## Records for processing

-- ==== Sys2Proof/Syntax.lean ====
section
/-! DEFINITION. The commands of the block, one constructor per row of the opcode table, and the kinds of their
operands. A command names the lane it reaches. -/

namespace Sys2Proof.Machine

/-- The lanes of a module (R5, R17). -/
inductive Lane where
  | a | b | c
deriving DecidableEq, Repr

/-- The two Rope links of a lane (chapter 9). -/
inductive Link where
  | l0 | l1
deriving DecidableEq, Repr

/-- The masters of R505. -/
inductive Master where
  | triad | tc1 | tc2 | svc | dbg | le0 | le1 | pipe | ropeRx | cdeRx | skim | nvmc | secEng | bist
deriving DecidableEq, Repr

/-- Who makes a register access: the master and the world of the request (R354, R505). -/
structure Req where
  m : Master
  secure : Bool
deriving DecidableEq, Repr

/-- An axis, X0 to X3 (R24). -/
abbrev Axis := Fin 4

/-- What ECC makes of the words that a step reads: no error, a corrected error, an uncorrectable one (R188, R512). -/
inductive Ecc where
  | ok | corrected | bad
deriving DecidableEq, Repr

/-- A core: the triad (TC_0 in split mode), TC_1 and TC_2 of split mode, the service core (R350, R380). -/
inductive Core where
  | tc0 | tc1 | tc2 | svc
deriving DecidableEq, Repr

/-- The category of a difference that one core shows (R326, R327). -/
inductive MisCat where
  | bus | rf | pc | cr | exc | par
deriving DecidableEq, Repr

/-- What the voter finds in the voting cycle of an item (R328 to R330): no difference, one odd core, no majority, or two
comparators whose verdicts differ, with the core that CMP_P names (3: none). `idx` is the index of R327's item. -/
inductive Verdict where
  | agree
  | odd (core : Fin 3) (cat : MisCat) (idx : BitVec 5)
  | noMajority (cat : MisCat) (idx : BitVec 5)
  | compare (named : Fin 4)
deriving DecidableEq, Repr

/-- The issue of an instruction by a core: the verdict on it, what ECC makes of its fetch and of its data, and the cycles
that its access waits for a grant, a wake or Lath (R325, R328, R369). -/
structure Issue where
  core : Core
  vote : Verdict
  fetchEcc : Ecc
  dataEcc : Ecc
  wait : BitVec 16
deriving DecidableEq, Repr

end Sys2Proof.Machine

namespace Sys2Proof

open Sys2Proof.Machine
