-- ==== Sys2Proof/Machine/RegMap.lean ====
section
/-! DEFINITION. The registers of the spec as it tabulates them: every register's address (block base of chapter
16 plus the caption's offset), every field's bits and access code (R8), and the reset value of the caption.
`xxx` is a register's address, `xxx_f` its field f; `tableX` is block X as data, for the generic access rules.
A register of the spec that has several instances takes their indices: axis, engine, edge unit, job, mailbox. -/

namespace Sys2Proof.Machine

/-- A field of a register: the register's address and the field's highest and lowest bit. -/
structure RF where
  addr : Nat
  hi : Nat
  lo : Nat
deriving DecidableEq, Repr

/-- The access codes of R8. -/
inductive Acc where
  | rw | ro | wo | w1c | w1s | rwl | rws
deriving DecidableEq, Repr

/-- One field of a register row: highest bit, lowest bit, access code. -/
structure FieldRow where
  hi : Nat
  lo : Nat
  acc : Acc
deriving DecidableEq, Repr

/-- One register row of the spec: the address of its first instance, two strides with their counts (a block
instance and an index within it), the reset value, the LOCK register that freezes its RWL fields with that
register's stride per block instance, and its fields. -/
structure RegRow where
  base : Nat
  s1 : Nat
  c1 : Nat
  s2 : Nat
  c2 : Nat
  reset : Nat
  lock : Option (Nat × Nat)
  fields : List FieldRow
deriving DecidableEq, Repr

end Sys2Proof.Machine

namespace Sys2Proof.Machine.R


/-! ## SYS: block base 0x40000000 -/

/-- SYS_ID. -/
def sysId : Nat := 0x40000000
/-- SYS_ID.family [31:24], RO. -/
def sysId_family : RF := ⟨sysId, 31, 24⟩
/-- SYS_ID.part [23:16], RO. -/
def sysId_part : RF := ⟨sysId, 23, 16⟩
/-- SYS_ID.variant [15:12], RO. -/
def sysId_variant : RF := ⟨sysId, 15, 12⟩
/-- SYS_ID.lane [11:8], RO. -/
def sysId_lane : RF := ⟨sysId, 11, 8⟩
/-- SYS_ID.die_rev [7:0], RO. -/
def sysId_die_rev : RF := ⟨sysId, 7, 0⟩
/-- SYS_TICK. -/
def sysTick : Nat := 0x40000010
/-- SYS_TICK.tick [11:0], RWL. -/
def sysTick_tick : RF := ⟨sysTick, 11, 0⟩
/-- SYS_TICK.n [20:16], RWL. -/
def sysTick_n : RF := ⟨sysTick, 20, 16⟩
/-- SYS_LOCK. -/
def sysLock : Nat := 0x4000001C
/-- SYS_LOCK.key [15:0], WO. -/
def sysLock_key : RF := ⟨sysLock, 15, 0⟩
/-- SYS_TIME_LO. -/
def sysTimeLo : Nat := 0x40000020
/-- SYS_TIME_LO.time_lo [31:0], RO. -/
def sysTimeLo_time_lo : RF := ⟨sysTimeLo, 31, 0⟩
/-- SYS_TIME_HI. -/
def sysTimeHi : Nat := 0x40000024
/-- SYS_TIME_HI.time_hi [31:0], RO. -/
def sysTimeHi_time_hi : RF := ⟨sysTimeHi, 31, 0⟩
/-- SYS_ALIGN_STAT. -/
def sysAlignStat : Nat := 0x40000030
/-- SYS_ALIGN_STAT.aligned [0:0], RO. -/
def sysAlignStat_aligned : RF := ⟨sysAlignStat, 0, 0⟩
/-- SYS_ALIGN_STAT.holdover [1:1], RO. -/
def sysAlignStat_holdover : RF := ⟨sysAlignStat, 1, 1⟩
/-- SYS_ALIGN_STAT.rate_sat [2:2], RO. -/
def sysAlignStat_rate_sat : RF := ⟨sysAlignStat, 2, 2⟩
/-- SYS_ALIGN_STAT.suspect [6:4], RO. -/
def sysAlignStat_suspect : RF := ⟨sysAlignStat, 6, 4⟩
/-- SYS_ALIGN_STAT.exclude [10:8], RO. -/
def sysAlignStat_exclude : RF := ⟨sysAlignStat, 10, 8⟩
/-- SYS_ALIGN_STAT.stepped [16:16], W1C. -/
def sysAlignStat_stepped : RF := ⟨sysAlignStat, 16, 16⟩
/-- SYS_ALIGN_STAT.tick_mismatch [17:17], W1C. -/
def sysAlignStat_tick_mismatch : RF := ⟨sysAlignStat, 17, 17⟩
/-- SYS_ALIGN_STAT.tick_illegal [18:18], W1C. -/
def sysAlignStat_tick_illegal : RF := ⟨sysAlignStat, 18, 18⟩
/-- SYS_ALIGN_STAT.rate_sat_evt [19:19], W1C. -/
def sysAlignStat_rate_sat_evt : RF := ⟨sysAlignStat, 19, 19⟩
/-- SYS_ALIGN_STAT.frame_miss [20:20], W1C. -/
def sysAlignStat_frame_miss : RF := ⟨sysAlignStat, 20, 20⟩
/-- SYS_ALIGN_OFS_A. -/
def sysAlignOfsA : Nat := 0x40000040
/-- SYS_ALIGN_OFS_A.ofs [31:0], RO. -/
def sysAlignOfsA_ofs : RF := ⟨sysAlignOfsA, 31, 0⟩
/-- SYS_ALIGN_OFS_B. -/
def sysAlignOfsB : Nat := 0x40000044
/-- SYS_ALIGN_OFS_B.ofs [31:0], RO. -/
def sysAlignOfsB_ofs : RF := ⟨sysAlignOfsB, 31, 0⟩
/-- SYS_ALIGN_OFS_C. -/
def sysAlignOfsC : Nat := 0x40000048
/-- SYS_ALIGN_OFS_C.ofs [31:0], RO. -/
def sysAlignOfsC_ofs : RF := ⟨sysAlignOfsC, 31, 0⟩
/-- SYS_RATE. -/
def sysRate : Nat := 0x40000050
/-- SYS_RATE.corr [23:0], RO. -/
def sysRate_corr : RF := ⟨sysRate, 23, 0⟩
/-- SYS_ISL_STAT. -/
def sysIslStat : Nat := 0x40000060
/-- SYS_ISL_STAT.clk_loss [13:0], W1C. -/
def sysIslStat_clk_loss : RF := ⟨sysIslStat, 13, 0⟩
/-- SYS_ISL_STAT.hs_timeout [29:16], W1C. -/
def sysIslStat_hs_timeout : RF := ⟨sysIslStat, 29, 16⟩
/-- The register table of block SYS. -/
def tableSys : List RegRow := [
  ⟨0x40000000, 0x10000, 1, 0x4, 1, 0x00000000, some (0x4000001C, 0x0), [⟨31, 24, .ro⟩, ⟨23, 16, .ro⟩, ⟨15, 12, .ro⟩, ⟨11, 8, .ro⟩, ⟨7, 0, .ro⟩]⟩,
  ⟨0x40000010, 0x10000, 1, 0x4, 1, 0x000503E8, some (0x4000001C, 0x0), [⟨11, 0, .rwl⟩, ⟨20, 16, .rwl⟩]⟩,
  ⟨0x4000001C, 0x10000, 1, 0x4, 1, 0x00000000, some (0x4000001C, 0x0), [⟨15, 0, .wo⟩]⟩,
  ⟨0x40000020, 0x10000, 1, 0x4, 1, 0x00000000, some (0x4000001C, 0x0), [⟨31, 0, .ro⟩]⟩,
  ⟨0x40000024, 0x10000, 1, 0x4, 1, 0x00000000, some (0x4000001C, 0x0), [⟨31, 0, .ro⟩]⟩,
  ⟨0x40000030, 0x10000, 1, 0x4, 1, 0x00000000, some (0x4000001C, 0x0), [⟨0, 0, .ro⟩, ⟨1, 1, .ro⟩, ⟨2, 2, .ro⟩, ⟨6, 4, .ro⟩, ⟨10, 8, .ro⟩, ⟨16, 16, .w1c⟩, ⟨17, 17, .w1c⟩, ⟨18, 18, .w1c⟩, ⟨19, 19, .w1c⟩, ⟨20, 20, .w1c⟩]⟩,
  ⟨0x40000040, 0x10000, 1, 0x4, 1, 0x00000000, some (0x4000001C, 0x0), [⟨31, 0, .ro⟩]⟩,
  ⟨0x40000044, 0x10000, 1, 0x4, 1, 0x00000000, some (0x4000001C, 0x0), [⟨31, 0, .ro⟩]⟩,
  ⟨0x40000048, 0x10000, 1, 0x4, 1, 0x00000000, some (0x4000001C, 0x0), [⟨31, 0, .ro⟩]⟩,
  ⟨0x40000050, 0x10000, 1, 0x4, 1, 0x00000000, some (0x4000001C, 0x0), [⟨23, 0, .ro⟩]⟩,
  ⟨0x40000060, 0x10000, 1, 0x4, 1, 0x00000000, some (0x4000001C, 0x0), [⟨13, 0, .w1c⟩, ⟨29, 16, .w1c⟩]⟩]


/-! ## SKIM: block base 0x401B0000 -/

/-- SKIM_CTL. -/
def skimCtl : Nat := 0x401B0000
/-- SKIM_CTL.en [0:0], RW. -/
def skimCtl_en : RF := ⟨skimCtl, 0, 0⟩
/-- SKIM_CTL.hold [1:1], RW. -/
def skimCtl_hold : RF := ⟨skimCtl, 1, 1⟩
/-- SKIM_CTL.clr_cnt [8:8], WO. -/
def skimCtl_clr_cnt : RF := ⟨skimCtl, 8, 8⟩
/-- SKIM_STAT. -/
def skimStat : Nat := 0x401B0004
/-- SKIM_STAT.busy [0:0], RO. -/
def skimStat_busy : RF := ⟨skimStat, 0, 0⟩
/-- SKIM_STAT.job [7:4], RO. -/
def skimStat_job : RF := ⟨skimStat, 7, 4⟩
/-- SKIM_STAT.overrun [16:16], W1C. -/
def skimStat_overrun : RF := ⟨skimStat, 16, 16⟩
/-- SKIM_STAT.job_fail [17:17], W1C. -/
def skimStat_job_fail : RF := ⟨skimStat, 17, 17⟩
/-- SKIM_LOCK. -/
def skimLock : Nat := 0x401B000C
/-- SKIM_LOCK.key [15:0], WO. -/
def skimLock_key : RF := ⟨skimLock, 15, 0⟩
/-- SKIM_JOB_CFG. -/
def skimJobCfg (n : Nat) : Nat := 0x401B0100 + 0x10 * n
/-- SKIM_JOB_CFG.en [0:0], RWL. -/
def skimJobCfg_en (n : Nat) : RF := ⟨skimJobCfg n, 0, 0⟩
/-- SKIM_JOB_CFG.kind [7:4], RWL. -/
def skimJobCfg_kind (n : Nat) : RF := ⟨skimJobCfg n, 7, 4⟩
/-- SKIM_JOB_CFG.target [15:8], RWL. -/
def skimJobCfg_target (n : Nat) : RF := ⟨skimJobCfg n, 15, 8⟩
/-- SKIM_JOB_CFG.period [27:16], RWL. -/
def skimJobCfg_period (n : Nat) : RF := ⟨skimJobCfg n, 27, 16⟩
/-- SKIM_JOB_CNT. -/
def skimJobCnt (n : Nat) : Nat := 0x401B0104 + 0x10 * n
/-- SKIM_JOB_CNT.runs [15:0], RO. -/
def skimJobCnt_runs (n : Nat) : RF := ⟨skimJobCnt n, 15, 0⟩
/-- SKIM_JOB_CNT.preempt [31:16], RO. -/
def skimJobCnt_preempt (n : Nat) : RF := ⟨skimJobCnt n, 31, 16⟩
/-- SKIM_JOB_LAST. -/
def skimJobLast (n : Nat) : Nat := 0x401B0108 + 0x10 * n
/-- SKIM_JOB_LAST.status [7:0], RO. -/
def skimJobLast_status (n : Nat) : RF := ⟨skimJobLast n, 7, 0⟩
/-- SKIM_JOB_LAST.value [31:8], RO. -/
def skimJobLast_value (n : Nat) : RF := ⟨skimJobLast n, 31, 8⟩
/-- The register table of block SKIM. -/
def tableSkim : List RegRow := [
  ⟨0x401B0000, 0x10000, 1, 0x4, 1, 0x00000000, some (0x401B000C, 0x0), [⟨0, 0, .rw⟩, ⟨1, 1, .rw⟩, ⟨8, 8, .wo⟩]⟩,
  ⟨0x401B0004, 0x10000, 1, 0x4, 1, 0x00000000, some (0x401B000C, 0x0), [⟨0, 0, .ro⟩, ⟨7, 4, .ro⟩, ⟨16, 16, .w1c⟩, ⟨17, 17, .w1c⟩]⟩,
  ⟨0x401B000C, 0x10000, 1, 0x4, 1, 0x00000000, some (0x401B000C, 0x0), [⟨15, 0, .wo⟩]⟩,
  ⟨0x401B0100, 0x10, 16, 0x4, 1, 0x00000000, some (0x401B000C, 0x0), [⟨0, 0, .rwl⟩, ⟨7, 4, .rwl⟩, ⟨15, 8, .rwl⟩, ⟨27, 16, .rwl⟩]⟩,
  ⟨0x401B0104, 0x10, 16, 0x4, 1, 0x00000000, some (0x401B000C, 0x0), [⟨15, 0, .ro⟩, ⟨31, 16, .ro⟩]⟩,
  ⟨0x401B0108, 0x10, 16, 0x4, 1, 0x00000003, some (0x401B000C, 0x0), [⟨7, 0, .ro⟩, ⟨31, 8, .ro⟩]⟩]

## Exercise aim
Output the lines above exactly, but only those between the line holding "[11:0], RWL. -/" and the line holding "def sysAlignStat_rate_sat_evt : RF", inclusive.

## Answer box
/-- SYS_TICK.tick [11:0], RWL. -/
def sysTick_tick : RF := ⟨sysTick, 11, 0⟩
/-- SYS_TICK.n [20:16], RWL. -/
def sysTick_n : RF := ⟨sysTick, 20, 16⟩
/-- SYS_LOCK. -/
def sysLock : Nat := 0x4000001C
/-- SYS_LOCK.key [15:0], WO. -/
def sysLock_key : RF := ⟨sysLock, 15, 0⟩
/-- SYS_TIME_LO. -/
def sysTimeLo : Nat := 0x40000020
/-- SYS_TIME_LO.time_lo [31:0], RO. -/
def sysTimeLo_time_lo : RF := ⟨sysTimeLo, 31, 0⟩
/-- SYS_TIME_HI. -/
def sysTimeHi : Nat := 0x40000024
/-- SYS_TIME_HI.time_hi [31:0], RO. -/
def sysTimeHi_time_hi : RF := ⟨sysTimeHi, 31, 0⟩
/-- SYS_ALIGN_STAT. -/
def sysAlignStat : Nat := 0x40000030
/-- SYS_ALIGN_STAT.aligned [0:0], RO. -/
def sysAlignStat_aligned : RF := ⟨sysAlignStat, 0, 0⟩
/-- SYS_ALIGN_STAT.holdover [1:1], RO. -/
def sysAlignStat_holdover : RF := ⟨sysAlignStat, 1, 1⟩
/-- SYS_ALIGN_STAT.rate_sat [2:2], RO. -/
def sysAlignStat_rate_sat : RF := ⟨sysAlignStat, 2, 2⟩
/-- SYS_ALIGN_STAT.suspect [6:4], RO. -/
def sysAlignStat_suspect : RF := ⟨sysAlignStat, 6, 4⟩
/-- SYS_ALIGN_STAT.exclude [10:8], RO. -/
def sysAlignStat_exclude : RF := ⟨sysAlignStat, 10, 8⟩
/-- SYS_ALIGN_STAT.stepped [16:16], W1C. -/
def sysAlignStat_stepped : RF := ⟨sysAlignStat, 16, 16⟩
/-- SYS_ALIGN_STAT.tick_mismatch [17:17], W1C. -/
def sysAlignStat_tick_mismatch : RF := ⟨sysAlignStat, 17, 17⟩
/-- SYS_ALIGN_STAT.tick_illegal [18:18], W1C. -/
def sysAlignStat_tick_illegal : RF := ⟨sysAlignStat, 18, 18⟩
/-- SYS_ALIGN_STAT.rate_sat_evt [19:19], W1C. -/
def sysAlignStat_rate_sat_evt : RF := ⟨sysAlignStat, 19, 19⟩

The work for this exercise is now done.